Tamamlayıcı tıp: modern tıp uygulamalarına ek olarak geleneksel ve tamamlayıcı tıbbın kullanılmasıdır. Hacamat, kupa, akupunktur gibi geleneksel yöntemler, ozon, osteopati, kayroterapi gibi bilimsel temeli tartışmalı uygulamaların destekleyici olarak kullanılmasıdır. Benim şahsi görüşüm, bu uygulamaların çoğunun hastalarda psikolojik olarak rahatlama sağladığı, bilimsel olarak hastalığı tedavi edici bir etkisinden ziyade hastanın moralini ve dolayısı ile bağışıklık sistemini güçlendirerek bir iyilik hali hissedilmesine yardımcı oldukları yönündedir. Dolayısı ile bu yöntemlere başvurmaya hevesli hastalarıma modern tıbbın önerdiği tedavileri kesinlikle bırakmadan deneyebilirsiniz diyorum. Tabii ki bu uygulamaların sağlık bakanlığından ruhsatlı kliniklerde eğitimini almış yetkili kişilerce yapılması kesinlikle gerekli çünkü merdiven altı tabir edilen kaçak yerlerde insanların sağlığını ve parasını kaybetme riski de var.
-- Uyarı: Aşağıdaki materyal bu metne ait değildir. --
-- ==== Sys2Proof/Machine/ZoneRequests.lean ====
section
/-! DEFINITION. The meanings of the requests to the Zone Table: DEFINE ZONE, DELETE ZONE and GET ZONE
(R43 to R52). -/

namespace Sys2Proof.Machine

/-- The zone an index byte names: none above 15 (R43). -/
def zoneOf (index : Byte) : Option (Fin 16) :=
  if h : index.toNat < 16 then some ⟨index.toNat, h⟩ else none

/-- The kind a code names (R187). -/
def kindOf (code : Byte) : Option ZoneKind :=
  match code.toNat with
  | 1 => some .button
  | 2 => some .slider
  | 3 => some .wheel
  | _ => none

/-- The member counts a kind allows (R44). -/
def memberCountAllowed (kind : ZoneKind) (n : Nat) : Bool :=
  match kind with
  | .button => 1 ≤ n && n ≤ 4
  | .slider => 2 ≤ n && n ≤ 8
  | .wheel => 3 ≤ n && n ≤ 8

/-- The channels that member bytes name: none if one is above 31 (R48). -/
def membersOf : List Byte → Option (List (Fin 32))
  | [] => some []
  | b :: rest =>
    match channelOf b, membersOf rest with
    | some m, some ms => some (m :: ms)
    | some _, none => none
    | none, _ => none

/-- The operands of a DEFINE ZONE that pass row 1 of R48. -/
structure ZoneOperands where
  index : Fin 16
  kind : ZoneKind
  moveThreshold : Nat
  members : List (Fin 32)
deriving DecidableEq, Repr

/-- Row 1 of R48: none where it gives RANGE. -/
def zoneOperands (index kind threshold : Byte) (members : List Byte) : Option ZoneOperands :=
  match zoneOf index, kindOf kind, membersOf members with
  | some i, some k, some ms =>
    if memberCountAllowed k ms.length && decide ms.Nodup then
      some { index := i, kind := k, moveThreshold := threshold.toNat, members := ms }
    else none
  | _, _, _ => none

/-- Rows 2 to 4 of R48: the refusal of the first that holds. -/
def defineRefusal (o : ZoneOperands) (s : State) : Option Status :=
  if (Table.read s.zones o.index).isSome then some .inUse
  else if o.members.any fun m => (Table.read s.channels m).config.role != .sense then some .role
  else if o.members.any fun m => isMember m s then some .inUse
  else none

/-- The record of a new zone (R49). -/
def newZone (o : ZoneOperands) : Zone where
  kind := o.kind
  moveThreshold := o.moveThreshold
  members := o.members
  current := none
  pending := false
  dropped := false

/-- The taking of DEFINE ZONE (R48, R49). -/
def takeDefineZone (index kind threshold : Byte) (members : List Byte) (s : State) : State :=
  match zoneOperands index kind threshold members with
  | none => refuse .range s
  | some o =>
    match defineRefusal o s with
    | some status => refuse status s
    | none => answerOk [] { s with zones := Table.write s.zones o.index (some (newZone o)) }

/-- DEFINE_ZONE (R48). -/
def execDefineZone (index kind threshold : Byte) (members : List Byte) (s : State) :
    Host.Outcome State Fault Refusal :=
  .next
    (deliver (.defineZone index kind threshold members)
      (takeDefineZone index kind threshold members) s)

/-- The Contact Table after the deletion of a zone: its current contact is lifted with cause
ZONE_DELETED (R50). -/
def contactsAfterDelete (z : Zone) (cs : List Contact) : List Contact :=
  match z.current with
  | some id => updateContact id (liftContact .zoneDeleted) cs
  | none => cs

/-- The taking of DELETE ZONE (R50). -/
def takeDeleteZone (index : Byte) (s : State) : State :=
  match zoneOf index with
  | none => refuse .range s
  | some i =>
    match Table.read s.zones i with
    | none => refuse .state s
    | some z =>
      answerOk []
        (judgeAttn
          { s with
            contacts := contactsAfterDelete z s.contacts
            zones := Table.write s.zones i none })

/-- DELETE_ZONE (R50). -/
def execDeleteZone (index : Byte) (s : State) : Host.Outcome State Fault Refusal :=
  .next (deliver (.deleteZone index) (takeDeleteZone index) s)

/-- The taking of GET ZONE (R52). -/
def takeGetZone (index : Byte) (s : State) : State :=
  match zoneOf index with
  | none => refuse .range s
  | some i => answerOk (zonePayload i (Table.read s.zones i)) s

/-- GET_ZONE (R52). -/
def execGetZone (index : Byte) (s : State) : Host.Outcome State Fault Refusal :=
  .next (deliver (.getZone index) (takeGetZone index) s)

end Sys2Proof.Machine
end

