-- ==== Sys2Proof/Machine/Core.lean ====
section
/-! DEFINITION. The machine as the host runs it. -/

def Sys2Proof.core : Host.Core := { State := Sys2Proof.Machine.State, Fault := Sys2Proof.Machine.Fault, Refusal := Sys2Proof.Machine.Refusal, step := Sys2Proof.Machine.step, reset := Sys2Proof.Machine.State.reset }
end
Sonuç olarak, tıp bir bilimdir, hekim bu bilimi uygulayan sanatkârdır. Hastasına alternatif değil gerçek tıbbı hastayı anlayarak ve gözeterek sunar. Hastaya en doğru tedaviyi verseniz bile, onu anlamaz ve tedavinin sunumunu bireyselleştiremezseniz, başarı şansınız düşük olur.